But Will the Regulators Approve?

Earlier this week, someone somewhere turned the calendar back to the heady days of 2006 when the first wave of exchange mergers swept the financial world. This week the London Stock Exchange Group announced plans to acquire Canadian exchange operator TMX Group, Deutsche Börse acknowledged that it is looking to buy NYSE Euronext, and Bats Global Markets let it be known that it is still talking to Chi-X Europe about a possible tie-up.
Conspicuous in their lack of merger partners are Nasdaq OMX and Spain's Bolsas y Mercados Españoles (BME). Maybe Nasdaq OMX CEO Robert Greifeld should speak with BME chairman and CEO Antonio Zoido Martínez, since a potential merger would give Nasdaq OMX a strong foothold in the Iberian and Latin American markets.
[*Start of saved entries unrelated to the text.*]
-- ==== Sys2Proof/Laws/Steps.lean ====
section
/-! SUPPORT. What each shared operation can change, said once. `CaptureStep`: capture and alert latches
only, settings kept. `EventStep`: what the tracker's, the windows', the guard's, the sequencer's and
capture's events reach; the shadow, the clock, forwarding and the programming stay. -/
namespace Sys2Proof.Machine

/-- Only trace capture (not its settings) and the alert latches differ. -/
def State.CaptureStep (s t : State) : Prop :=
  t = { s with capture := t.capture, alert := t.alert } ∧
  t.capture.settings = s.capture.settings ∧
  t.alert.globalOn = s.alert.globalOn ∧ t.alert.enables = s.alert.enables

/-- Only what events reach differs, and what is programmed stays. -/
def State.EventStep (s t : State) : Prop :=
  t =
    { s with
      turns := t.turns, tracker := t.tracker, waiting := t.waiting, windows := t.windows
      seq := t.seq, capture := t.capture, alert := t.alert, cues := t.cues, free := t.free } ∧
  s.SameProgram t

theorem State.CaptureStep.refl (s : State) : s.CaptureStep s := ⟨rfl, rfl, rfl, rfl⟩

theorem State.CaptureStep.trans {s t u : State} (h : s.CaptureStep t) (k : t.CaptureStep u) :
    s.CaptureStep u := by
  obtain ⟨h0, h1, h2, h3⟩ := h
  obtain ⟨k0, k1, k2, k3⟩ := k
  refine ⟨?_, k1.trans h1, k2.trans h2, k3.trans h3⟩
  rw [k0, h0]

theorem State.SameProgram.refl (s : State) : s.SameProgram s := by
  simp [State.SameProgram]

theorem State.SameProgram.trans {s t u : State} (h : s.SameProgram t) (k : t.SameProgram u) :
    s.SameProgram u := by
  obtain ⟨h1, h2, h3, h4, h5, h6, h7, h8, h9, h10⟩ := h
  obtain ⟨k1, k2, k3, k4, k5, k6, k7, k8, k9, k10⟩ := k
  exact ⟨k1.trans h1, k2.trans h2, k3.trans h3,
    fun i => ⟨(k4 i).1.trans (h4 i).1, (k4 i).2.trans (h4 i).2⟩, k5.trans h5, k6.trans h6,
    k7.trans h7, k8.trans h8,
    fun p => ⟨(k9 p).1.trans (h9 p).1, (k9 p).2.1.trans (h9 p).2.1, (k9 p).2.2.1.trans (h9 p).2.2.1,
      (k9 p).2.2.2.trans (h9 p).2.2.2⟩, k10.trans h10⟩

theorem State.EventStep.refl (s : State) : s.EventStep s := ⟨rfl, .refl s⟩

theorem State.EventStep.trans {s t u : State} (h : s.EventStep t) (k : t.EventStep u) :
    s.EventStep u := by
  refine ⟨?_, h.2.trans k.2⟩
  rw [k.1, h.1]

theorem State.CaptureStep.event {s t : State} (h : s.CaptureStep t) : s.EventStep t := by
  obtain ⟨h0, h1, h2, h3⟩ := h
  refine ⟨by rw [h0], ?_⟩
  rw [h0] at h1 h2 h3 ⊢
  exact ⟨rfl, rfl, rfl, fun _ => ⟨rfl, rfl⟩, rfl, h1, h2, h3, fun _ => ⟨rfl, rfl, rfl, rfl⟩, rfl⟩

/-! ### Latches and offers to capture -/

theorem State.setLatch_step (s : State) (c : Cause) : s.CaptureStep (s.setLatch c) :=
  ⟨rfl, rfl, rfl, rfl⟩

theorem State.setLatchIf_step (s : State) (c : Cause) (b : Bool) : s.CaptureStep (s.setLatchIf c b) := by
  cases b
  · exact .refl s
  · exact s.setLatch_step c

@[simp] theorem Capture.setQueue_settings (c : Capture) (q : QueueId) (x : Staging) :
    (c.setQueue q x).settings = c.settings := by
  cases q <;> rfl

theorem State.setCapture_step (s : State) (c : Capture) (h : c.settings = s.capture.settings) :
    s.CaptureStep (s.setCapture c) := ⟨rfl, h, rfl, rfl⟩

theorem State.offer_step (s : State) (q : QueueId) (r : Record) : s.CaptureStep (s.offer q r) := by
  unfold State.offer
  simp only
  split
  · exact .refl s
  · split
    · exact s.setCapture_step _ (by simp)
    · exact (s.setCapture_step _ (by simp)).trans (State.setLatchIf_step _ _ _)

theorem State.offerEvent_step (s : State) (r : Record) : s.CaptureStep (s.offerEvent r) := by
  unfold State.offerEvent
  split
  · exact s.offer_step _ _
  · exact .refl s

theorem State.offerEvents_step (s : State) (rs : List Record) : s.CaptureStep (s.offerEvents rs) := by
  unfold State.offerEvents
  induction rs generalizing s with
  | nil => exact .refl s
  | cons r rs ih => exact (s.offerEvent_step r).trans (ih _)

theorem State.enterGap_step (s : State) (q : QueueId) : s.CaptureStep (s.enterGap q) := by
  unfold State.enterGap
  simp only
  split
  · exact s.setCapture_step _ (by simp)
  · exact .refl s

theorem State.enterStopped_step (s : State) : s.CaptureStep s.enterStopped :=
  s.setCapture_step _ rfl

theorem State.serveNote_step (s : State) : s.CaptureStep s.serveNote := by
  unfold State.serveNote
  split
  · exact .refl s
  · exact (s.offerEvent_step _).trans (State.setCapture_step _ _ rfl)

theorem State.startCapture_step (s : State) : s.CaptureStep s.startCapture := by
  unfold State.startCapture
  split
  · exact .refl s
  · have h1 := s.setCapture_step { s.capture with state := .run } rfl
    have h2 := h1.trans (State.serveNote_step _)
    exact ((h2.trans (State.enterGap_step _ .event)).trans (State.enterGap_step _ .access)).trans
      (State.enterGap_step _ .marker)

theorem State.stopCapture_step (s : State) : s.CaptureStep s.stopCapture := by
  unfold State.stopCapture
  split
  · exact s.enterStopped_step
  · exact .refl s

theorem State.triggerCapture_step (s : State) : s.CaptureStep s.triggerCapture := by
  unfold State.triggerCapture
  split
  · split
    · exact s.enterStopped_step
    · exact s.setCapture_step _ rfl
  · exact .refl s

/-! ### The writer and the arbiter -/

@[simp] theorem Capture.countUnit_settings (c : Capture) : c.countUnit.settings = c.settings := by
  unfold Capture.countUnit
  simp only
  split
  · split <;> rfl
  · rfl

@[simp] theorem Capture.advanceWriter_settings (c : Capture) :
    c.advanceWriter.settings = c.settings := by
  unfold Capture.advanceWriter
  split
  · rfl
  · split <;> rfl

/-- A step that also uses up turns of the slot. -/
theorem State.EventStep.of_capture (s : State) (c : Capture) (u : Turns)
    (h : c.settings = s.capture.settings) : s.EventStep { s with capture := c, turns := u } :=
  ⟨rfl, rfl, rfl, rfl, fun _ => ⟨rfl, rfl⟩, rfl, h, rfl, rfl, fun _ => ⟨rfl, rfl, rfl, rfl⟩, rfl⟩

theorem State.writeUnit_step (s : State) : s.EventStep s.writeUnit := by
  unfold State.writeUnit
  split
  · exact .refl s
  · exact .of_capture s _ _ (by simp)

@[simp] theorem Capture.rotate_settings (c : Capture) (q : QueueId) :
    (c.rotate q).settings = c.settings := by
  unfold Capture.rotate
  split <;> rfl

theorem State.stopFull_step (s : State) (q : QueueId) (r : Record) : s.CaptureStep (s.stopFull q r) :=
  (s.setCapture_step _ (by simp [Capture.enterStopped])).trans (State.setLatch_step _ _)

theorem State.beginRecord_step (s : State) (q : QueueId) (r : Record) :
    s.EventStep (s.beginRecord q r) := by
  unfold State.beginRecord
  simp only
  generalize hc : ({ s.capture with store := _, wrapped := _, writer := _ } : Capture) = c
  have h := s.setCapture_step c (by rw [← hc])
  exact (h.trans (State.enterGap_step _ q)).event.trans (State.writeUnit_step _)

theorem State.pick_step (s : State) : s.EventStep s.pick := by
  unfold State.pick
  split
  · split
    · exact .refl s
    · split
      · exact .refl s
      · simp only
        split
        · split
          · exact ((s.setCapture_step _ (by simp)).trans (State.stopFull_step _ _ _)).event
          · exact (s.setCapture_step _ (by simp)).event.trans (State.beginRecord_step _ _ _)
        · exact (s.setCapture_step _ (by simp)).event.trans (State.beginRecord_step _ _ _)
  · exact .refl s

theorem State.pickTurn_step (s : State) : s.EventStep s.pickTurn := by
  unfold State.pickTurn
  split
  · exact .refl s
  · exact s.pick_step.trans (.of_capture _ _ _ rfl)

theorem State.unitTurn_step (s : State) : s.EventStep s.unitTurn := by
  unfold State.unitTurn
  split
  · exact .refl s
  · exact s.writeUnit_step

/-! ### Cue pins, the occurrence queue and the stages -/

theorem State.setCue_step (s : State) (p : PinNo) (c : Cue) (hf : c.function = (s.cue p).function)
    (ho : c.out = (s.cue p).out) (hl : c.latch = (s.cue p).latch) (hw : c.width = (s.cue p).width) :
    s.EventStep (s.setCue p c) := by
  refine ⟨rfl, rfl, rfl, rfl, fun _ => ⟨rfl, rfl⟩, rfl, rfl, rfl, rfl, fun k => ?_, rfl⟩
  by_cases h : p.toNat = k.val
  · simp only [State.cue] at hf ho hl hw
    have : k = ⟨p.toNat, p.isLt⟩ := Fin.ext h.symm
    subst this
    simp [State.setCue, hf, ho, hl, hw]
  · simp [State.setCue, Vector.getElem_set_ne, h]

theorem State.requestPulse_step (s : State) (f : CueFunction) (p : PinNo) :
    s.EventStep (s.requestPulse f p) := by
  unfold State.requestPulse
  simp only
  split
  · exact s.setCue_step _ _ rfl rfl rfl rfl
  · exact .refl s

theorem State.endPulse_step (s : State) (p : PinNo) : s.EventStep (s.endPulse p) := by
  unfold State.endPulse
  split
  · exact s.setCue_step _ _ rfl rfl rfl rfl
  · exact .refl s

/-- A sample of a pin's board level reaches that pin's level and the turns alone (R174). -/
theorem State.samplePin_step (s : State) (p : PinNo) (l : Bool) : s.EventStep (s.samplePin p l) := by
  unfold State.samplePin
  split
  · exact .refl s
  · have h := s.setCue_step p { s.cue p with board := l } rfl rfl rfl rfl
    exact h.trans (State.EventStep.of_capture (s.setCue p { s.cue p with board := l }) _ _ rfl)

theorem State.setSeq_step (s : State) (q : Sequencer) (h : q.stages = s.seq.stages) :
    s.EventStep (s.setSeq q) :=
  ⟨rfl, rfl, rfl, rfl, fun _ => ⟨rfl, rfl⟩, h, rfl, rfl, rfl, fun _ => ⟨rfl, rfl, rfl, rfl⟩, rfl⟩

theorem State.offerOccurrence_step (s : State) (o : Occurrence) : s.EventStep (s.offerOccurrence o) := by
  unfold State.offerOccurrence
  split
  · split
    · exact s.setSeq_step _ rfl
    · exact (s.setLatch_step _).event
  · exact .refl s

theorem State.offerOccurrences_step (s : State) (os : List Occurrence) :
    s.EventStep (s.offerOccurrences os) := by
  unfold State.offerOccurrences
  induction os generalizing s with
  | nil => exact .refl s
  | cons o os ih => exact (s.offerOccurrence_step o).trans (ih _)

theorem State.handOut_step (s : State) (o : Offers) : s.EventStep (s.handOut o) :=
  (s.offerOccurrences_step _).trans (State.offerEvents_step _ _).event

theorem State.enterStage_step (s : State) (n : StageNo) : s.EventStep (s.enterStage n) :=
  ⟨rfl, rfl, rfl, rfl, fun _ => ⟨rfl, rfl⟩, rfl, rfl, rfl, rfl, fun _ => ⟨rfl, rfl, rfl, rfl⟩, rfl⟩

theorem State.enterTriggered_step (s : State) : s.EventStep s.enterTriggered :=
  (s.setSeq_step _ rfl).trans (State.setLatch_step _ _).event

theorem State.runActions_step (s : State) (a : StageActions) (p : PinNo) :
    s.EventStep (s.runActions a p) := by
  have ite (t : State) (b : Bool) (f : State → State) (h : ∀ u : State, u.EventStep (f u)) :
      t.EventStep (if b then f t else t) := by
    cases b
    · exact .refl t
    · exact h t
  unfold State.runActions
  exact ((((ite _ _ _ fun u => u.startCapture_step.event).trans
    (ite _ _ _ fun u => u.triggerCapture_step.event)).trans
    (ite _ _ _ fun u => u.stopCapture_step.event)).trans
    (ite _ _ (fun u => u.requestPulse .seqCue p) fun u => u.requestPulse_step _ _)).trans
    (State.setLatchIf_step _ _ _).event

theorem State.transition_step (s : State) (a : StageActions) (p : PinNo) (n : StageNo) (c : StageCause) :
    s.EventStep (s.transition a p n c) := by
  unfold State.transition
  simp only
  split
  · exact ((s.runActions_step a p).trans (State.enterTriggered_step _)).trans
      (State.offerEvent_step _ _).event
  · exact ((s.runActions_step a p).trans (State.enterStage_step _ _)).trans
      (State.offerEvent_step _ _).event

theorem State.judge_step (s : State) (x : Taken) : s.EventStep (s.judge x) := by
  unfold State.judge
  simp only
  split
  · have h := s.setSeq_step { s.seq with count := s.seq.count + 1 } rfl
    split
    · exact h.trans (State.transition_step _ _ _ _ _)
    · exact h
  · exact .refl s

theorem State.take_step (s : State) : s.EventStep s.take := by
  unfold State.take
  split
  · exact (s.setSeq_step { s.seq with entry := false } rfl).trans (State.judge_step _ _)
  · split
    · exact .refl s
    · next rest _ =>
      exact (s.setSeq_step { s.seq with queue := rest } rfl).trans (State.judge_step _ _)

theorem State.takeTurn_step (s : State) : s.EventStep s.takeTurn := by
  unfold State.takeTurn
  split
  · exact s.take_step.trans (.of_capture _ _ _ rfl)
  · exact .refl s

theorem State.timeout_step (s : State) : s.EventStep s.timeout := by
  unfold State.timeout
  split
  · exact s.transition_step _ _ _ _
  · exact .refl s

/-! ### Hits, reports and the hand-over -/

theorem countHits_program (windows : Vector Window 16) (hits : WindowSet) (k : Fin 16) :
    (countHits windows hits)[k].fields = windows[k].fields ∧
    (countHits windows hits)[k].locked = windows[k].locked := by
  simp only [countHits, Fin.getElem_fin, Vector.getElem_ofFn]
  split <;> simp [Window.countHit]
This flurry of activity could come to naught, however, since each deal must clear the regulators—and the current environment of 2011 is not that of 2006. Creating critical parts of the global financial infrastructure that would essentially become "too big to fail" does not top any regulators’ to-do list.
Compartmentalizing market infrastructures such as exchanges and clearinghouses to prevent larger potential meltdowns seems the philosophy of the day, and who can blame the regulators? Just a few short weeks ago, the European Commission shut down the spot carbon-emissions trading market because of cyber attacks on numerous national trade repositories. Then Nasdaq OMX announced that hackers managed to penetrate its Directors Desk corporate communications web portal. Although none of its trading infrastructure was compromised, it can give regulators pause as they decide if it is wise to put more eggs into one basket.